Data listing:
theorem State.patternBase_le (s : State) : s.patternBase ≤ 0x3800 := and_shiftLeft_le (s.regNat 4) 0x07 11

theorem State.colorBase_le (s : State) : s.colorBase ≤ 0x3FC0 := by
  have hreg := s.regNat_lt 3
  rw [State.colorBase, Nat.shiftLeft_eq]
  omega

/-! ### The row of cells of a visible line, and the row of pixels in it -/

theorem cellRow_le {v : Nat} (hv : v < 192) : v >>> 3 ≤ 23 := by
  rw [Nat.shiftRight_eq_div_pow]
  omega

theorem rowInCell_le (v : Nat) : v &&& 7 ≤ 7 := Nat.and_le_right

/-! ### The table addresses (R68) -/

theorem State.gridNameAddr_le (s : State) {v c : Nat} (hv : v < 192) (hc : c < 32) : s.gridNameAddr v c ≤ 0x3EFF := by
  have hbase := s.nameBase_le
  have hrow := cellRow_le hv
  unfold State.gridNameAddr
  omega

theorem State.textNameAddr_le (s : State) {v c : Nat} (hv : v < 192) (hc : c < 40) : s.textNameAddr v c ≤ 0x3FBF := by
  have hbase := s.nameBase_le
  have hrow := cellRow_le hv
  unfold State.textNameAddr
  omega

theorem State.patternAddr_le (s : State) (v : Nat) {name : Nat} (hname : name < 256) :
    s.patternAddr v name ≤ 0x3FFF := by
  have hbase := s.patternBase_le
  have hrow := rowInCell_le v
  unfold State.patternAddr
  omega

theorem State.colorAddr_le (s : State) {name : Nat} (hname : name < 256) : s.colorAddr name ≤ 0x3FDF := by
  have hbase := s.colorBase_le
  rw [State.colorAddr, Nat.shiftRight_eq_div_pow]
  omega

/-- Bank 2, name 255, row 7 is the last offset (R174). -/
theorem g2Offset_le {v name : Nat} (hv : v < 192) (hname : name < 256) : g2Offset v name ≤ 6143 := by
  have hbank : (v >>> 6) <<< 11 ≤ 4096 := by
    rw [Nat.shiftRight_eq_div_pow, Nat.shiftLeft_eq]
    omega
  have htile : name <<< 3 ≤ 2040 := by
    rw [Nat.shiftLeft_eq]
    omega
  have hrow := rowInCell_le v
  calc g2Offset v name
      ≤ ((v >>> 6) <<< 11 ||| name <<< 3) + (v &&& 7) := or_le_add _ _
    _ ≤ (v >>> 6) <<< 11 + name <<< 3 + (v &&& 7) := Nat.add_le_add_right (or_le_add _ _) _
    _ ≤ 6143 := by omega

/-- The form of both Graphics II address maps (R175, R176): a base bit worth at most 0x2000, and a masked offset. -/
theorem base_or_and_le {base off : Nat} (mask : Nat) (hbase : base ≤ 0x2000) (hoff : off ≤ 6143) :
    base ||| (off &&& mask) ≤ 0x37FF :=
  calc base ||| (off &&& mask)
      ≤ base + (off &&& mask) := or_le_add _ _
    _ ≤ 0x2000 + 6143 := Nat.add_le_add hbase (Nat.and_le_left.trans hoff)

theorem State.g2PatternAddr_le (s : State) {off : Nat} (hoff : off ≤ 6143) : s.g2PatternAddr off ≤ 0x37FF :=
  base_or_and_le _ (and_shiftLeft_le (s.regNat 4) 0x04 11) hoff

theorem State.g2ColorAddr_le (s : State) {off : Nat} (hoff : off ≤ 6143) : s.g2ColorAddr off ≤ 0x37FF :=
  base_or_and_le _ (and_shiftLeft_le (s.regNat 3) 0x80 6) hoff

end Sys2Proof.Machine

namespace Sys2Proof.Safety

open Sys2Proof.Machine

/-! ### The step of a decoded transaction (R66, R84) -/

theorem step_of_decode_ok {s : State} {w : TransactionWord} {rest : List TransactionWord} {i : Instr}
    (hp : s.pending = w :: rest) (hd : decode s.second w = .ok i) : step s = exec i { s with pending := rest } := by
  simp only [step, hp, hd]

/-! ### The obligations -/

/-- Settles O42: Graphics I and Text add a bounded offset to a bounded base; Graphics II joins a base bit to an offset of
at most 6143 that the mask register only lowers. -/
theorem rendererAddressesStayInVram : Obligations.RendererAddressesStayInVram := by
  intro s v c name hv hname
  have hoff := g2Offset_le hv hname
  exact ⟨s.gridNameAddr_le hv, s.textNameAddr_le hv, s.patternAddr_le v hname, s.colorAddr_le hname, hoff,
    s.g2PatternAddr_le hoff, s.g2ColorAddr_le hoff⟩

/-- Settles O5: `step` takes the oldest word and runs what it decodes to. -/
theorem stepRunsDecodedTransaction : Obligations.StepRunsDecodedTransaction := by
  intro s w rest i hp hd
  exact step_of_decode_ok hp hd

end Sys2Proof.Safety
end

section
/-! SUPPORT. The decoder and the encoder (30_encoding.md R80 to R88): the fields of a second control byte, the two
directions of the round trip, which words are no transaction, and the obligations O1 to O4 and O7. -/

namespace Sys2Proof

/-! ### The fields of a second control byte (R86, R87) -/

@[simp] theorem commandCode_setupByte (k : BitVec 2) (a : BitVec 6) : (setupByte k a).extractLsb' 6 2 = k :=
  BitVec.extractLsb'_append_eq_left

@[simp] theorem addressBits_setupByte (k : BitVec 2) (a : BitVec 6) : (setupByte k a).extractLsb' 0 6 = a :=
  BitVec.extractLsb'_append_eq_right

@[simp] theorem commandCode_registerByte (k : BitVec 2) (x r : BitVec 3) : (registerByte k x r).extractLsb' 6 2 = k := by
  revert k x r; decide

@[simp] theorem ignoredBits_registerByte (k : BitVec 2) (x r : BitVec 3) : (registerByte k x r).extractLsb' 3 3 = x := by
  revert k x r; decide

@[simp] theorem indexBits_registerByte (k : BitVec 2) (x r : BitVec 3) : (registerByte k x r).extractLsb' 0 3 = r :=
  BitVec.extractLsb'_append_eq_right

/-- A byte is its command code over six address bits. -/
theorem setupByte_fields (b : Byte) : setupByte (b.extractLsb' 6 2) (b.extractLsb' 0 6) = b := by
  revert b; decide

/-- A byte is its command code over the ignored bits over a register index. -/
theorem registerByte_fields (b : Byte) :
    registerByte (b.extractLsb' 6 2) (b.extractLsb' 3 3) (b.extractLsb' 0 3) = b := by
  revert b; decide

/-- The command code in plain arithmetic. -/
theorem commandCode_toNat (b : Byte) : (b.extractLsb' 6 2).toNat = b.toNat / 64 := by
  have := b.isLt
  rw [BitVec.extractLsb'_toNat, Nat.shiftRight_eq_div_pow]
  omega

/-- The ignored bits, with the bits above them cut off, in plain arithmetic. -/
theorem ignoredBits_eq (b : Byte) : b.extractLsb' 3 3 = BitVec.ofNat 3 (b.toNat / 8) := by
  rw [BitVec.extractLsb', Nat.shiftRight_eq_div_pow]

/-! ### Decoding a control byte (R84, R86) -/

@[simp] theorem decodeControl_first (b : Byte) : decodeControl false b = .wcFirst b := rfl

theorem decodeControl_code_zero {b : Byte} (h : b.extractLsb' 6 2 = 0) :
    decodeControl true b = .wcRsetup (b.extractLsb' 0 6) := by simp [decodeControl, h]

theorem decodeControl_code_one {b : Byte} (h : b.extractLsb' 6 2 = 1) :
    decodeControl true b = .wcWsetup (b.extractLsb' 0 6) := by simp [decodeControl, h]

theorem decodeControl_code_two {b : Byte} (h : b.extractLsb' 6 2 = 2) :
    decodeControl true b = .wcReg (b.extractLsb' 3 3) (b.extractLsb' 0 3) := by simp [decodeControl, h]

theorem decodeControl_code_three {b : Byte} (h : b.extractLsb' 6 2 = 3) :
    decodeControl true b = .wcReg3 (b.extractLsb' 3 3) (b.extractLsb' 0 3) := by simp [decodeControl, h]

/-- The four command codes. -/
theorem commandCode_cases (k : BitVec 2) : k = 0 ∨ k = 1 ∨ k = 2 ∨ k = 3 := by
  revert k; decide

theorem wellFormed_decodeControl (second : Bool) (b : Byte) : (decodeControl second b).wellFormed second = true := by
  cases second with
  | false => rfl
  | true =>
    obtain h | h | h | h := commandCode_cases (b.extractLsb' 6 2)
    · rw [decodeControl_code_zero h]; rfl
    · rw [decodeControl_code_one h]; rfl
    · rw [decodeControl_code_two h]; rfl
    · rw [decodeControl_code_three h]; rfl

/-- A control byte is encoded as it came, in either phase. -/
theorem encode_decodeControl (second : Bool) (b : Byte) : encode (decodeControl second b) = transactionWord 0x2 b := by
  cases second with
  | false => rfl
  | true =>
    obtain h | h | h | h := commandCode_cases (b.extractLsb' 6 2)
    · rw [decodeControl_code_zero h]
      exact congrArg (transactionWord 0x2) (h ▸ setupByte_fields b)
    · rw [decodeControl_code_one h]
      exact congrArg (transactionWord 0x2) (h ▸ setupByte_fields b)
    · rw [decodeControl_code_two h]
      exact congrArg (transactionWord 0x2) (h ▸ registerByte_fields b)
    · rw [decodeControl_code_three h]
      exact congrArg (transactionWord 0x2) (h ▸ registerByte_fields b)

/-! ### Decoding a word (R80, R81, R82) -/

theorem decode_control (second : Bool) (b : Byte) :
    decode second (transactionWord 0x2 b) = .ok (decodeControl second b) := by simp [decode]

theorem decode_data (second : Bool) (b : Byte) : decode second (transactionWord 0x3 b) = .ok (.wd b) := by simp [decode]

/-- What a word decodes to: a control byte, a data byte, or a transaction without operand, whose canonical word has the kind
and operand byte 0x00. -/
theorem decode_ok_cases {second : Bool} {w : TransactionWord} {i : Instr} (h : decode second w = .ok i) :
    (w.kind = 0x2 ∧ i = decodeControl second w.operand) ∨ (w.kind = 0x3 ∧ i = .wd w.operand) ∨
    (w.kind ≠ 0x2 ∧ w.kind ≠ 0x3 ∧ i.phase = none ∧ encode i = transactionWord w.kind 0x00) := by
  have hkind : w.kind = BitVec.ofNat 4 w.kind.toNat := by simp
  unfold decode at h
  split at h
  case h_3 hk =>
    cases h
    exact .inl ⟨BitVec.eq_of_toNat_eq hk, rfl⟩
  case h_4 hk =>
    cases h
    exact .inr (.inl ⟨BitVec.eq_of_toNat_eq hk, rfl⟩)
  case h_13 => cases h
  all_goals
    rename_i hk
    rw [hk] at hkind
    cases h
    rw [hkind]
    exact .inr (.inr ⟨by decide, by decide, rfl, rfl⟩)

/-- Kinds 0xC to 0xF are the words that are no transaction (R82). -/
theorem decode_error_iff {second : Bool} {w : TransactionWord} {e : DecodeError} :
    decode second w = .error e ↔ 12 ≤ w.kind.toNat ∧ e = .noSuchTransaction w.kind := by
  unfold decode
  split
  case h_13 =>
    have hk : 12 ≤ w.kind.toNat := by
      simp only [imp_false] at *
      omega
    simp [hk, eq_comm]
  all_goals
    rename_i hk
    simp [hk]

/-- Only a control byte depends on the control-latch flag (R84). -/
theorem decode_phase_irrelevant {w : TransactionWord} (h : w.kind ≠ 0x2) (p q : Bool) : decode p w = decode q w := by
  unfold decode
  split
  case h_3 hk => exact absurd (BitVec.eq_of_toNat_eq hk) h
  all_goals rfl

/-- A transaction with a phase is well formed in that phase only. -/
theorem phase_eq_of_wellFormed {second p : Bool} {i : Instr} (hp : i.phase = some p) (h : i.wellFormed second = true) :
    p = second := by simpa [Instr.wellFormed, hp] using h

/-- The round trip from the transaction's side, for the phase the transaction exists in. -/
theorem decode_encode {second : Bool} {i : Instr} (h : i.wellFormed second = true) : decode second (encode i) = .ok i := by
  cases i with
  | wcFirst b =>
    obtain rfl := phase_eq_of_wellFormed rfl h
    exact decode_control false b
  | wcRsetup a =>
    obtain rfl := phase_eq_of_wellFormed rfl h
    rw [encode, decode_control, decodeControl_code_zero (commandCode_setupByte _ a), addressBits_setupByte]
  | wcWsetup a =>
    obtain rfl := phase_eq_of_wellFormed rfl h
    rw [encode, decode_control, decodeControl_code_one (commandCode_setupByte _ a), addressBits_setupByte]
  | wcReg x r =>
    obtain rfl := phase_eq_of_wellFormed rfl h
    rw [encode, decode_control, decodeControl_code_two (commandCode_registerByte _ x r),
      ignoredBits_registerByte, indexBits_registerByte]
  | wcReg3 x r =>
    obtain rfl := phase_eq_of_wellFormed rfl h
    rw [encode, decode_control, decodeControl_code_three (commandCode_registerByte _ x r),
      ignoredBits_registerByte, indexBits_registerByte]
  | wd b => exact decode_data second b
  | _ => rfl

end Sys2Proof

namespace Sys2Proof.Safety

open Sys2Proof.Machine

/-- The refusals a transaction itself can end in are the three of the lifecycle (R213). -/
theorem exec_refused_cases {i : Instr} {s : State} {r : Refusal} (h : exec i s = .refused r) :
    r = .noDevice ∨ r = .deviceShut ∨ r = .deviceExists := by
  by_cases hi : i = .init
  · subst hi
    change execInit s = .refused r at h
    unfold execInit at h
    split at h <;> cases h <;> simp
  · obtain ⟨f, hf, -⟩ := exec_eq_whenLive hi
    rw [hf] at h
    unfold State.whenLive at h
    split at h <;> cases h <;> simp

theorem step_of_decode_error {s : State} {w : TransactionWord} {rest : List TransactionWord} {k : BitVec 4}
    (hp : s.pending = w :: rest) (hd : decode s.second w = .error (.noSuchTransaction k)) :
    step s = .refused (.noSuchTransaction k) := by
  simp only [step, hp, hd]

/-! ### The obligations -/

/-- Settles O1, by cases on the transaction: a control byte is read back by its phase and its command code, every other
kind by its number. -/
theorem encodeThenDecodeIsIdentity : Obligations.EncodeThenDecodeIsIdentity := by
  intro second i h
  exact decode_encode h

/-- Settles O2, by what a word can decode to. -/
theorem decodeThenEncodeKeepsWord : Obligations.DecodeThenEncodeKeepsWord := by
  intro second w i h
  have hw := eq_transactionWord w
  obtain ⟨hk, rfl⟩ | ⟨hk, rfl⟩ | ⟨h2, h3, hphase, hencode⟩ := decode_ok_cases h
  · have hword : encode (decodeControl second w.operand) = w := by rw [encode_decodeControl, ← hk, ← hw]
    exact ⟨wellFormed_decodeControl second _, by rw [hword], fun _ => hword, fun h2 => absurd hk h2⟩
  · have hword : encode (.wd w.operand) = w := by rw [encode, ← hk, ← hw]
    exact ⟨rfl, by rw [hword], fun _ => hword, fun _ h3 => absurd hk h3⟩
  · refine ⟨by rw [Instr.wellFormed, hphase], by rw [hencode, kind_transactionWord], ?_, ?_⟩
    · rintro (hk | hk)
      · exact absurd hk h2
      · exact absurd hk h3
    · intro _ _
      rw [hencode, operand_transactionWord]

/-- Settles O3: closed words, which the decoder evaluates. -/
theorem writtenOutWordsDecode : Obligations.WrittenOutWordsDecode := by
  unfold Obligations.WrittenOutWordsDecode
  decide

/-- Settles O4, by the decoder's rule for a control byte of each phase and command code. -/
theorem controlByteIsReadByPhaseAndCode : Obligations.ControlByteIsReadByPhaseAndCode := by
  have hcode : ∀ (b : Byte) (k : Nat), b.toNat / 64 = k → b.extractLsb' 6 2 = BitVec.ofNat 2 k := by
    intro b k h
    rw [← h, ← commandCode_toNat, BitVec.ofNat_toNat, BitVec.setWidth_eq]
  refine ⟨fun b => decode_control false b, ?_, ?_, ?_, ?_, fun w h => decode_phase_irrelevant h true false⟩
  · intro b h
    rw [decode_control, decodeControl_code_zero (hcode b 0 h)]
    rfl
  · intro b h
    rw [decode_control, decodeControl_code_one (hcode b 1 h)]
    rfl
  · intro b h
    rw [decode_control, decodeControl_code_two (hcode b 2 h), ignoredBits_eq]
    rfl
  · intro b h
    rw [decode_control, decodeControl_code_three (hcode b 3 h), ignoredBits_eq]
    rfl

/-- Settles O7: the decoder rejects exactly these kinds, and a transaction is never refused for its kind. -/
theorem undefinedKindsAreRefused : Obligations.UndefinedKindsAreRefused := by
  intro s w rest hp
  constructor
  · intro h
    cases hd : decode s.second w with
    | ok i =>
      rw [step_of_decode_ok hp hd] at h
      simpa using exec_refused_cases h
    | error e => exact (decode_error_iff.mp hd).1
  · intro hk
    exact step_of_decode_error hp (decode_error_iff.mpr ⟨hk, rfl⟩)

end Sys2Proof.Safety
end

section
/-! SUPPORT. Runs of control bytes and data accesses on a live device (30_encoding.md R89, R92) and the mode bits (R90):
one rule per transaction for its next state, and the obligations O25, O27 and O32. -/

namespace Sys2Proof.Machine

/-! ### The next state of a port transaction on a live device -/

/-- The state a first control byte leaves (R100). -/
def State.afterFirst (s : State) (b : Byte) : State :=
  { s with
    cmd := s.cmd.extractLsb' 8 8 ++ b
    addr := s.addr.extractLsb' 8 6 ++ b
    second := true
    result := .nothing }

theorem exec_wcFirst_of_live {s : State} (h : s.life = .live) (b : Byte) :
    exec (.wcFirst b) s = .next (s.afterFirst b) := by
  simp only [exec, execWcFirst, State.whenLive_of_live h, State.latchFirst_eq]
  rfl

Task objective: Beginning at the line above that contains "theorem State.colorBase_le (s", return each line exactly through the line that contains "have hbase := s.patternBase_le", and no others.

Task result:
theorem State.colorBase_le (s : State) : s.colorBase ≤ 0x3FC0 := by
  have hreg := s.regNat_lt 3
  rw [State.colorBase, Nat.shiftLeft_eq]
  omega

/-! ### The row of cells of a visible line, and the row of pixels in it -/

theorem cellRow_le {v : Nat} (hv : v < 192) : v >>> 3 ≤ 23 := by
  rw [Nat.shiftRight_eq_div_pow]
  omega

theorem rowInCell_le (v : Nat) : v &&& 7 ≤ 7 := Nat.and_le_right

/-! ### The table addresses (R68) -/

theorem State.gridNameAddr_le (s : State) {v c : Nat} (hv : v < 192) (hc : c < 32) : s.gridNameAddr v c ≤ 0x3EFF := by
  have hbase := s.nameBase_le
  have hrow := cellRow_le hv
  unfold State.gridNameAddr
  omega

theorem State.textNameAddr_le (s : State) {v c : Nat} (hv : v < 192) (hc : c < 40) : s.textNameAddr v c ≤ 0x3FBF := by
  have hbase := s.nameBase_le
  have hrow := cellRow_le hv
  unfold State.textNameAddr
  omega

theorem State.patternAddr_le (s : State) (v : Nat) {name : Nat} (hname : name < 256) :
    s.patternAddr v name ≤ 0x3FFF := by
  have hbase := s.patternBase_le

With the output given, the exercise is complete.